Records for this exercise

-- ==== Sys2Proof/Laws/FlowUnits.lean ====
section
/-! SUPPORT. Laws/FlowUnits.lean: what every effect of links, reductions, update engines, control programs, queues, attention units and dispatch keeps. -/

namespace Sys2Proof.Machine

/-! ## Link -/

theorem State.countDiscard_follows {s0 : State} {s : State} {q : Nat} (h0 : Follows s0 s) :
    Follows s0 (State.countDiscard s q) := by
  unfold State.countDiscard
  exact h0.trans ⟨rfl, SecFlow.refl _⟩

theorem State.setPort_follows {s0 : State} {s : State} {n : Nat} {p : Port} (h0 : Follows s0 s) :
    Follows s0 (State.setPort s n p) := by
  unfold State.setPort
  exact h0.trans ⟨rfl, SecFlow.refl _⟩

theorem State.updPort_follows {s0 : State} {s : State} {n : Nat} {f : Port → Port} (h0 : Follows s0 s) :
    Follows s0 (State.updPort s n f) := by
  unfold State.updPort
  exact h0.trans ⟨rfl, SecFlow.refl _⟩

theorem State.flitOut_follows {s0 : State} {s : State} {n : Nat} {bs : List Byte} (h0 : Follows s0 s) :
    Follows s0 (State.flitOut s n bs) := by
  unfold State.flitOut
  exact h0.trans ⟨rfl, SecFlow.refl _⟩

theorem State.idleOut_follows {s0 s : State} {n : Nat} {nak : Bool} (h0 : Follows s0 s) : Follows s0 (s.idleOut n nak) := by
  unfold State.idleOut
  exact Follows.ite (State.flitOut_follows h0) h0


theorem State.freeFlits_follows {s0 : State} {s : State} {n : Nat} {cl : Nat} {session : Nat} {k : Nat} (h0 : Follows s0 s) :
    Follows s0 (State.freeFlits s n cl session k) := by
  unfold State.freeFlits
  with_reducible repeat' first | exact h0 | apply State.updPort_follows | apply State.idleOut_follows | apply Follows.ite

theorem State.release_follows {s0 : State} {s : State} {q : Nat} {h : FabHold} {k : Nat} (h0 : Follows s0 s) :
    Follows s0 (State.release s q h k) := by
  unfold State.release
  with_reducible repeat' first | exact h0 | apply State.updPc_follows | apply State.freeFlits_follows | apply Follows.ite | split

theorem State.sendFlit_follows {s0 : State} {s : State} {n : Nat} {t : TxPkt} {i : Nat} (h0 : Follows s0 s) :
    Follows s0 (State.sendFlit s n t i) := by
  unfold State.sendFlit
  exact h0.trans ⟨rfl, SecFlow.refl _⟩

theorem State.sendOne_follows {s0 : State} {s : State} {n : Nat} (h0 : Follows s0 s) :
    Follows s0 (State.sendOne s n) := by
  unfold State.sendOne
  with_reducible repeat' first
      | (intro x; clear_value x) | (intro x) | exact Follows.refl _ | assumption | apply State.setPort_follows | apply State.release_follows
      | apply State.sendFlit_follows | (apply Follows.foldl; case' h => intro s0 s x hk) | apply Follows.ite | dsimp -zeta only | lift_lets
      | split

theorem State.pump_follows {s0 : State} {s : State} {n : Nat} (h0 : Follows s0 s) :
    Follows s0 (State.pump s n) := by
  unfold State.pump
  with_reducible repeat' first
      | (intro x) | exact Follows.refl _ | assumption | apply State.sendOne_follows | (apply Follows.foldl; case' h => intro s0 s x hk)

theorem State.fabPut_follows {s0 : State} {s : State} {q : Nat} {t : TxPkt} (h0 : Follows s0 s) :
    Follows s0 (State.fabPut s q t) := by
  unfold State.fabPut
  with_reducible repeat' first
      | exact h0 | apply State.updPc_follows | apply State.updPort_follows | apply State.pump_follows | apply Follows.ite | split

theorem State.heartbeat_follows {s0 : State} {s : State} {n : Nat} (h0 : Follows s0 s) :
    Follows s0 (State.heartbeat s n) := by
  unfold State.heartbeat
  with_reducible repeat' first | exact h0 | apply State.countDiscard_follows | apply State.fabPut_follows | apply Follows.ite

theorem State.discardFlit_follows {s0 : State} {s : State} {n : Nat} (h0 : Follows s0 s) :
    Follows s0 (State.discardFlit s n) := by
  unfold State.discardFlit
  with_reducible repeat' first | exact h0 | apply State.updPort_follows | apply State.idleOut_follows | apply Follows.ite

theorem State.linkDown_follows {s0 : State} {s : State} {n : Nat} {to_ : PortState} (h0 : Follows s0 s) :
    Follows s0 (State.linkDown s n to_) := by
  unfold State.linkDown
  with_reducible repeat' first | exact h0 | apply State.post_follows | apply State.updPort_follows | apply Follows.ite

theorem State.resend_follows {s0 : State} {s : State} {n : Nat} (h0 : Follows s0 s) :
    Follows s0 (State.resend s n) := by
  unfold State.resend
  with_reducible repeat' first
      | (intro x) | exact Follows.refl _ | assumption | apply State.updPort_follows | apply State.flitOut_follows
      | apply State.linkDown_follows | (apply Follows.foldl; case' h => intro s0 s x hk) | apply Follows.ite

theorem State.crossOne_follows {s0 : State} {s : State} {q : Nat} (h0 : Follows s0 s) :
    Follows s0 (State.crossOne s q) := by
  unfold State.crossOne
  with_reducible repeat' first
      | (intro x; clear_value x) | (intro x) | exact Follows.refl _ | assumption | apply State.updPc_follows | apply State.release_follows
      | apply State.fabPut_follows | apply Follows.ite | dsimp -zeta only | lift_lets | split

theorem State.cross_follows {s0 : State} {s : State} {q : Nat} (h0 : Follows s0 s) :
    Follows s0 (State.cross s q) := by
  unfold State.cross
  with_reducible repeat' first
      | (intro x) | exact Follows.refl _ | assumption | apply State.crossOne_follows | (apply Follows.foldl; case' h => intro s0 s x hk)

Your instructions
In this exercise, reproduce the material word for word, in full.

Solution below
-- ==== Sys2Proof/Laws/FlowUnits.lean ====
section
/-! SUPPORT. Laws/FlowUnits.lean: what every effect of links, reductions, update engines, control programs, queues, attention units and dispatch keeps. -/

namespace Sys2Proof.Machine

/-! ## Link -/

theorem State.countDiscard_follows {s0 : State} {s : State} {q : Nat} (h0 : Follows s0 s) :
    Follows s0 (State.countDiscard s q) := by
  unfold State.countDiscard
  exact h0.trans ⟨rfl, SecFlow.refl _⟩

theorem State.setPort_follows {s0 : State} {s : State} {n : Nat} {p : Port} (h0 : Follows s0 s) :
    Follows s0 (State.setPort s n p) := by
  unfold State.setPort
  exact h0.trans ⟨rfl, SecFlow.refl _⟩

theorem State.updPort_follows {s0 : State} {s : State} {n : Nat} {f : Port → Port} (h0 : Follows s0 s) :
    Follows s0 (State.updPort s n f) := by
  unfold State.updPort
  exact h0.trans ⟨rfl, SecFlow.refl _⟩

theorem State.flitOut_follows {s0 : State} {s : State} {n : Nat} {bs : List Byte} (h0 : Follows s0 s) :
    Follows s0 (State.flitOut s n bs) := by
  unfold State.flitOut
  exact h0.trans ⟨rfl, SecFlow.refl _⟩

theorem State.idleOut_follows {s0 s : State} {n : Nat} {nak : Bool} (h0 : Follows s0 s) : Follows s0 (s.idleOut n nak) := by
  unfold State.idleOut
  exact Follows.ite (State.flitOut_follows h0) h0


theorem State.freeFlits_follows {s0 : State} {s : State} {n : Nat} {cl : Nat} {session : Nat} {k : Nat} (h0 : Follows s0 s) :
    Follows s0 (State.freeFlits s n cl session k) := by
  unfold State.freeFlits
  with_reducible repeat' first | exact h0 | apply State.updPort_follows | apply State.idleOut_follows | apply Follows.ite

theorem State.release_follows {s0 : State} {s : State} {q : Nat} {h : FabHold} {k : Nat} (h0 : Follows s0 s) :
    Follows s0 (State.release s q h k) := by
  unfold State.release
  with_reducible repeat' first | exact h0 | apply State.updPc_follows | apply State.freeFlits_follows | apply Follows.ite | split

theorem State.sendFlit_follows {s0 : State} {s : State} {n : Nat} {t : TxPkt} {i : Nat} (h0 : Follows s0 s) :
    Follows s0 (State.sendFlit s n t i) := by
  unfold State.sendFlit
  exact h0.trans ⟨rfl, SecFlow.refl _⟩

theorem State.sendOne_follows {s0 : State} {s : State} {n : Nat} (h0 : Follows s0 s) :
    Follows s0 (State.sendOne s n) := by
  unfold State.sendOne
  with_reducible repeat' first
      | (intro x; clear_value x) | (intro x) | exact Follows.refl _ | assumption | apply State.setPort_follows | apply State.release_follows
      | apply State.sendFlit_follows | (apply Follows.foldl; case' h => intro s0 s x hk) | apply Follows.ite | dsimp -zeta only | lift_lets
      | split

theorem State.pump_follows {s0 : State} {s : State} {n : Nat} (h0 : Follows s0 s) :
    Follows s0 (State.pump s n) := by
  unfold State.pump
  with_reducible repeat' first
      | (intro x) | exact Follows.refl _ | assumption | apply State.sendOne_follows | (apply Follows.foldl; case' h => intro s0 s x hk)

theorem State.fabPut_follows {s0 : State} {s : State} {q : Nat} {t : TxPkt} (h0 : Follows s0 s) :
    Follows s0 (State.fabPut s q t) := by
  unfold State.fabPut
  with_reducible repeat' first
      | exact h0 | apply State.updPc_follows | apply State.updPort_follows | apply State.pump_follows | apply Follows.ite | split

theorem State.heartbeat_follows {s0 : State} {s : State} {n : Nat} (h0 : Follows s0 s) :
    Follows s0 (State.heartbeat s n) := by
  unfold State.heartbeat
  with_reducible repeat' first | exact h0 | apply State.countDiscard_follows | apply State.fabPut_follows | apply Follows.ite

theorem State.discardFlit_follows {s0 : State} {s : State} {n : Nat} (h0 : Follows s0 s) :
    Follows s0 (State.discardFlit s n) := by
  unfold State.discardFlit
  with_reducible repeat' first | exact h0 | apply State.updPort_follows | apply State.idleOut_follows | apply Follows.ite

theorem State.linkDown_follows {s0 : State} {s : State} {n : Nat} {to_ : PortState} (h0 : Follows s0 s) :
    Follows s0 (State.linkDown s n to_) := by
  unfold State.linkDown
  with_reducible repeat' first | exact h0 | apply State.post_follows | apply State.updPort_follows | apply Follows.ite

theorem State.resend_follows {s0 : State} {s : State} {n : Nat} (h0 : Follows s0 s) :
    Follows s0 (State.resend s n) := by
  unfold State.resend
  with_reducible repeat' first
      | (intro x) | exact Follows.refl _ | assumption | apply State.updPort_follows | apply State.flitOut_follows
      | apply State.linkDown_follows | (apply Follows.foldl; case' h => intro s0 s x hk) | apply Follows.ite

theorem State.crossOne_follows {s0 : State} {s : State} {q : Nat} (h0 : Follows s0 s) :
    Follows s0 (State.crossOne s q) := by
  unfold State.crossOne
  with_reducible repeat' first
      | (intro x; clear_value x) | (intro x) | exact Follows.refl _ | assumption | apply State.updPc_follows | apply State.release_follows
      | apply State.fabPut_follows | apply Follows.ite | dsimp -zeta only | lift_lets | split

theorem State.cross_follows {s0 : State} {s : State} {q : Nat} (h0 : Follows s0 s) :
    Follows s0 (State.cross s q) := by
  unfold State.cross
  with_reducible repeat' first
      | (intro x) | exact Follows.refl _ | assumption | apply State.crossOne_follows | (apply Follows.foldl; case' h => intro s0 s x hk)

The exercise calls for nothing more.